The concept of ‘dark tourism’, which can be loosely defined as a tourist site or experience that commemorates a tragic event, is nothing new. In medieval Britain, pilgrims flocked to Canterbury to the site where Thomas Becket was murdered, while Americans travelled to Gettysburg in 1863 to witness the aftermath of one of the bloodiest battles of the Civil War. Now, sites like the Memorial to the Murdered Jews of Europe in Berlin are visited by hundreds of thousands a year and the appeal of such places only seems to be expanding.
As part of his ongoing series, War Games, Thomas Dworzak examines this complex world in its various manifestations. He believes that an interest in visiting places associated with tragedy and death is simply human nature. “We have a general attraction to the morbid,” he says. “Why do people watch horror movies?” As part of the project—which is yet to be finished—he visited war memorials and museums, photographed a fake DMZ in Korea, observed re-enactments and interactive theatre performances. Though wildly different in their various purposes and execution, the common theme to be found in these sites is their ambiguous relationship with reality, and propriety.
"All of these sites are kind of on the border of poor taste"
- Thomas Dworzak
There are thousands of these types of sites all over the world and Dworzak chose which to visit “in a fairly random way.” He further explains, “I explored places a little bit like I did for the World War I [Postcards] project; I will go anywhere that I can afford to go,” he explains. “I have a long list of everywhere I want to go eventually; it’s not extremely methodical but the common thing is the elements of fakeness or recreation. I have dealt a lot with real conflict, so anything that is not real, in a way, qualifies.”
One of his strangest encounters in the making of this work was at the Museum of Drug Elimination in Myanmar, where life size dioramas depict the various chapters of drug addiction, according to the Burmese government. The series starts with a house party and ends in death. But rather than feeling sinister, the absurd and unintentionally comic displays—and the fact Dworzak was the only visitor on that day—made the museum feel “incredibly quaint”. “All of these [sites] are kind of on the border of poor taste,” says Dworzak. “It’s a very dangerous field. It comes with it; it is problematic if its very nationalistic but also if it’s very well intended.”
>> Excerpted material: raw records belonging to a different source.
-- ==== Sys2Proof/Machine/Image.lean ====
section
/-! DEFINITION. Saving blocks of a context being pre-empted and restoring them (R153 to R157, R251, R355), and abandoning block groups
(R182). -/

namespace Sys2Proof.Machine

/-! ### Rest (R154) -/

def splitAtRest (x : Split) : Bool :=
  !x.inUse
    || (match x.st with
      | .waitMerge => true
      | .waitBar _ _ _ _ => true
      | .waitMap _ _ _ => true
      | .waitWatch _ _ _ _ _ _ _ _ _ _ _ _ => true
      | .sleep _ => true
      | _ => false)
    || (match x.hold with
      | .backoff _ => true
      | .yielded => true
      | _ => false)
def waveAtRest (w : Wave) : Bool := w.trap.isNone && w.exitOp.isNone && (List.range 4).all (fun k => splitAtRest (w.split k))
/-- An access through the cluster window that has had no effect yet, whose peer is saved: at a forced save it stays where its wave stopped, and is
issued again after the restore. -/
def peerSaved (s : State) (x : Op) : Bool :=
  x.space == .none && !x.told && x.lanes.any (fun l => (destBlock s x l).any (fun d => savedOut s d.1 d.2))
/-- No operation of a wave is on its way: what is left stands in the replay queue or waits as a watch. -/
def opsQuiet (s : State) (uid : Nat) : Bool :=
  s.ops.all (fun (o : Nat × Op) => o.2.wuid != uid || o.2.inRq || (o.2.kind == .result && !o.2.fin) || o.2.kind == .cmd .exit)
def blockWaves (s : State) (b : Nat) : List (WaveRef × Wave) := s.waves.filter (fun (w : WaveRef × Wave) => w.2.block == b)
/-- The deadline of a context on a core has expired: it counts no longer (R155). -/
def expired (s : State) (d c asid : Nat) : Bool := (tfind (s.core d c).deadlines asid).isNone
def copiesIn (s : State) (b : Nat) (p : CopySt → Bool) : Bool := s.copies.all (fun (c : Nat × Copy) => c.2.block != b || p c.2.st)
/-- The fixed-latency results of a wave are written. -/
def fixedOver (s : State) (r : WaveRef) (w : Wave) : Bool := decide (fixedTill w ≤ s.cyc r.die)
/-- A checked access of a peer is still to be performed in a block's scratchpad. -/
def peerOut (s : State) (b : Nat) : Bool := stillOut s (fun s x l => x.space == .none && (destBlock s x l).any (fun d => d.1 == b))
/-- Nothing of the block's peers is on its way to it: that, or a QUEUED or ACTIVE copy that reads, writes or tells the block. -/
def peersDone (s : State) (b : Nat) : Bool :=
  s.copies.all (fun (c : Nat × Copy) => (c.2.st != .active && c.2.st != .queued) || (copyBlocks c.2).all (fun t => t.1 != b)) && !peerOut s b
/-- A block at rest, with every copy and matrix batch complete and no unmatched entry (R154, R355). -/
def blockAtRest (s : State) (b : Nat) : Bool :=
  (blockWaves s b).all (fun w => waveAtRest w.2 && opsQuiet s w.2.uid && fixedOver s w.1 w.2) && copiesIn s b (fun st => st == .done || st == .dropped)
    && s.mxs.all (fun (m : Nat × MxCmd) => m.2.block != b) && s.twins.all (fun t => t.2.block != b)
/-- A block of a core whose deadline expired, drained (R155). A load or mx.st that has not started is saved so, and keeps its place at the core's array:
whether it gives that up, or the save waits for it, the spec does not say (R336; entry 80: the model's choice). -/
def blockDrained (s : State) (b : Nat) : Bool :=
  (blockWaves s b).all (fun w => w.2.stopped && w.2.trap.isNone && opsQuiet s w.2.uid && fixedOver s w.1 w.2)
    && s.copies.all (fun (c : Nat × Copy) => c.2.block != b
      || c.2.st == .done || c.2.st == .dropped || c.2.st == .stalled || c.2.st == .held)
    && s.mxs.all (fun (m : Nat × MxCmd) => m.2.block != b || m.2.st == .waiting || m.2.st == .held
        || (match m.2.kind with | .mx _ _ _ _ _ _ => true | _ => false))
Other places Dworzak visited he found to be similarly off-key. At Auckland War Memorial Museum, a 2015 exhibition utilised the popular Minecraft game as a way to engage students with the events that occurred at Gallipoli in 1915. Meanwhile at the Jewish Museum and Tolerance Center, in Moscow, he watched various reenactments of scenes from the Old Testament including the plague of locusts and the flood; “You’re sitting on chairs that start shaking and when you’re sitting in the flood they actually spray you with water, like a little spritz, and that represents the flood. Pretty quirky!”
Did any of this make him feel uncomfortable? “There are lots of things that make you uncomfortable,” counters Dworzak. “They kind of achieve their aim when they make you uncomfortable. When you analyse the however-many-years of war, maybe there is something that should make you feel uncomfortable. But it’s the wrong thing if it is an exploitation of that.”
"Looking at the effort of what [a government] wants to show is incredibly revealing"
- Thomas Dworzak
Beyond the textuality of the sites, Dworzak was concerned with the visitors’ interaction with them. “Of course there is a general code of conduct…an unspoken thing,” he says. “I can go to a concentration camp for example and it’s fairly sombre. Sure there’s some misbehavior, but generally people are referring to those codes when they go there. But when you look at it in the bigger picture, there might be a school trip of 16-year-olds, they’re having a lot of fun, there’s a lot of drinking, half of them fall in love, fall out of love or whatever…and all of this happens in the context of a concentration camp, I think that’s where it gets really interesting.”
By photographing these places, Dworzak hopes to peel back the layers of reality and unreality, fact and fantasy. But the question is not only who is attending these sites—and how are they behaving—but who is commissioning these exhibitions, paying for these displays or museums, and why. The approach taken in many of these ‘dark tourism’ sites is revealing of the preferred historical narrative that a government decides to commemorate. “I’m not taking it at face value,” says Dworzak. “But looking at what [a government] wants to show you is incredibly revealing. It’s like looking at state TV; it shows what they want to tell you, the message they want to get out.”